• INFORMATION SUPPLIED:
####
-- ==== Sys2Proof/Tests/Slice0.lean ====
section
/-! SUPPORT. Tests: the smoke test of WellFormed, words written out from the spec's encodings, one step of each operation on small
states (expected values from the tables and worked runs of spec/), and for each statement with hypotheses a concrete state and
operands that meet them. -/

namespace Sys2Proof.Tests

open Sys2Proof Sys2Proof.Machine

/-! ### WellFormed -/

/-- LEN.ASSEMBLE takes at least one byte (R147). -/
theorem test_wellFormed_refuses_no_bytes : WellFormed (.lenAssemble []) = false := by decide

/-- LEN.ASSEMBLE takes at most four bytes (R147). -/
theorem test_wellFormed_refuses_five_bytes : WellFormed (.lenAssemble [1, 2, 3, 4, 5]) = false := by decide

/-! ### Words written out from the encodings of 30_encoding.md -/

/-- R101: `010 tttt kkkkkkkkk`. -/
theorem test_decode_frameW1 : decode (.header 0b010_0101_000000011#16) = .ok (.frameW1 5 3) := by decide

/-- R102; R136's row `0x7201`. -/
theorem test_decode_frameW1C : decode (.header 0b011_1001_000000001#16) = .ok (.frameW1C 9 1) := by decide

/-- R103; R136's row `0x82FF`. -/
theorem test_decode_frameW2 : decode (.header 0b100_0001_011111111#16) = .ok (.frameW2 1 255) := by decide

/-- R104; BL's scenario, `0xA016`. -/
theorem test_decode_frameW2C : decode (.header 0b101_0000_000010110#16) = .ok (.frameW2C 0 22) := by decide

/-- R105; R136's row `0xCB00`. -/
theorem test_decode_frameW3 : decode (.header 0b110_0101_100000000#16) = .ok (.frameW3 5 256) := by decide

/-- R106; R136's row `0xFFFF`. -/
theorem test_decode_frameW3C : decode (.header 0b111_1111_111111111#16) = .ok (.frameW3C 15 511) := by decide

/-- R107; R136's row `0x0000`. -/
theorem test_decode_frameW4 : decode (.header 0b000_0000_000000000#16) = .ok (.frameW4 0 0) := by decide

/-- R108; R136's row `0x3FFF`. -/
theorem test_decode_frameW4C : decode (.header 0b001_1111_111111111#16) = .ok (.frameW4C 15 511) := by decide

/-- R114: `OP = 1` in bit 132, `TAG` in 131 to 128, `KLEN` in 127 to 64, `VLEN` in 63 to 0. -/
theorem test_decode_encodeTagged :
    decode (.request .encCmd 0x15_0000000000000001_0000000000000002#133) = .ok (.encodeTagged 5 1 2) := by decide +kernel

/-- R114: `OP = 0`. -/
theorem test_decode_encode :
    decode (.request .encCmd 0x0F_8000000000000001_0000000100000000#133) =
      .ok (.encode 15 0x8000000000000001 0x100000000) := by decide +kernel

/-- R115: `CW_D = 1`. -/
theorem test_decode_decodeTagged : decode (.request .decCmd 0b1#133) = .ok .decodeTagged := by decide

/-- R115: `CW_D = 0`. -/
theorem test_decode_decode : decode (.request .decCmd 0b0#133) = .ok .decode := by decide

/-- The opcode-less ports, in the layout of log entry 7. -/
theorem test_decode_ports :
    decode (.request .encRetire 0#133) = .ok .encRetire ∧ decode (.request .decRetire 0#133) = .ok .decRetire ∧
    decode (.request .hdrPack 0b010_1_0000_000010110#133) = .ok (.hdrPack 2 true 0 22) ∧
    decode (.request .hdrUnpack 0xA016#133) = .ok (.hdrUnpack 0xA016) ∧
    decode (.request .widthOf 0x2B5#133) = .ok (.widthOf 693) ∧
    decode (.request .wcEnc 4#133) = .ok (.wcEnc 4) ∧ decode (.request .wcDec 0#133) = .ok (.wcDec 0) ∧
    decode (.request .lenEmit 0x2_000002B5#133) = .ok (.lenEmit .two 693) ∧
    decode (.request .lenAssemble 0x2_0000B502#133) = .ok (.lenAssemble [0x02, 0xB5]) := by decide +kernel

/-- Words that are no request of their port. -/
theorem test_decode_refusals :
    decode (.request .decCmd 2#133) = .error (.bitsBeyondPort .decCmd) ∧
    decode (.request .lenEmit 0x5_00000000#133) = .error .lenEmitWidth ∧
    decode (.request .lenAssemble 0x0_00000000#133) = .error .lenAssembleCount ∧
    decode (.request .lenAssemble 0x1_0000B502#133) = .error .lenAssembleUnused := by decide +kernel

/-- The opcode table's own numbering of a header word, of `CW_D` and of `CW_E`. -/
theorem test_decodeTableWord :
    decodeTableWord 16 0x4A01 = some (.frameW1 5 1) ∧ decodeTableWord 8 1 = some .decodeTagged ∧
    decodeTableWord 136 0x15_0000000000000001_0000000000000002 = some (.encodeTagged 5 1 2) := by decide +kernel

/-! ### A small state -/

/-- A record with a two-byte key and a one-byte value, hashed with the fixture `SUM32`. -/
def key : List Byte := [0x6B, 0x31]

def value : List Byte := [0x76]

/-- The bytes of `key ++ value` hashed when `i` bytes of phase `p`'s field have passed. -/
def hashed (p : Phase) (i : Nat) : List Byte :=
  match p with
  | .key => key.take i
  | .value => key ++ value.take i
  | .checksum => key ++ value
  | _ => []

/-- The sum of a byte sequence, which is what `SUM32` accumulates. -/
def sum (bytes : List Byte) : Nat := (bytes.map BitVec.toNat).sum

/-- The encoder in phase `p` after `i` bytes of its field, writing `key` and `value` under tag 5. -/
def encAt (en : Bool) (p : Phase) (i : BitVec 32) : EncState where
  op := true
  tag := 5
  klen64 := 2
  vlen64 := 1
  klen := 2
  vlen := 1
  width := 1
  hdr := pack .one en 5 2
  dig := 274
  phase := p.code
  idx := i
  status := 0
  errphase := 0
  expected := 0
  actual := 0
  acc := bif en then sum (hashed p i.toNat) else 0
####
• DIRECTIONS: An exact copy of the lines above, from the one containing "R102; R136's row" through the one containing "decode (.request .encRetire", is the whole of the answer.

• RESULT:
/-- R102; R136's row `0x7201`. -/
theorem test_decode_frameW1C : decode (.header 0b011_1001_000000001#16) = .ok (.frameW1C 9 1) := by decide

/-- R103; R136's row `0x82FF`. -/
theorem test_decode_frameW2 : decode (.header 0b100_0001_011111111#16) = .ok (.frameW2 1 255) := by decide

/-- R104; BL's scenario, `0xA016`. -/
theorem test_decode_frameW2C : decode (.header 0b101_0000_000010110#16) = .ok (.frameW2C 0 22) := by decide

/-- R105; R136's row `0xCB00`. -/
theorem test_decode_frameW3 : decode (.header 0b110_0101_100000000#16) = .ok (.frameW3 5 256) := by decide

/-- R106; R136's row `0xFFFF`. -/
theorem test_decode_frameW3C : decode (.header 0b111_1111_111111111#16) = .ok (.frameW3C 15 511) := by decide

/-- R107; R136's row `0x0000`. -/
theorem test_decode_frameW4 : decode (.header 0b000_0000_000000000#16) = .ok (.frameW4 0 0) := by decide

/-- R108; R136's row `0x3FFF`. -/
theorem test_decode_frameW4C : decode (.header 0b001_1111_111111111#16) = .ok (.frameW4C 15 511) := by decide

/-- R114: `OP = 1` in bit 132, `TAG` in 131 to 128, `KLEN` in 127 to 64, `VLEN` in 63 to 0. -/
theorem test_decode_encodeTagged :
    decode (.request .encCmd 0x15_0000000000000001_0000000000000002#133) = .ok (.encodeTagged 5 1 2) := by decide +kernel

/-- R114: `OP = 0`. -/
theorem test_decode_encode :
    decode (.request .encCmd 0x0F_8000000000000001_0000000100000000#133) =
      .ok (.encode 15 0x8000000000000001 0x100000000) := by decide +kernel

/-- R115: `CW_D = 1`. -/
theorem test_decode_decodeTagged : decode (.request .decCmd 0b1#133) = .ok .decodeTagged := by decide

/-- R115: `CW_D = 0`. -/
theorem test_decode_decode : decode (.request .decCmd 0b0#133) = .ok .decode := by decide

/-- The opcode-less ports, in the layout of log entry 7. -/
theorem test_decode_ports :
    decode (.request .encRetire 0#133) = .ok .encRetire ∧ decode (.request .decRetire 0#133) = .ok .decRetire ∧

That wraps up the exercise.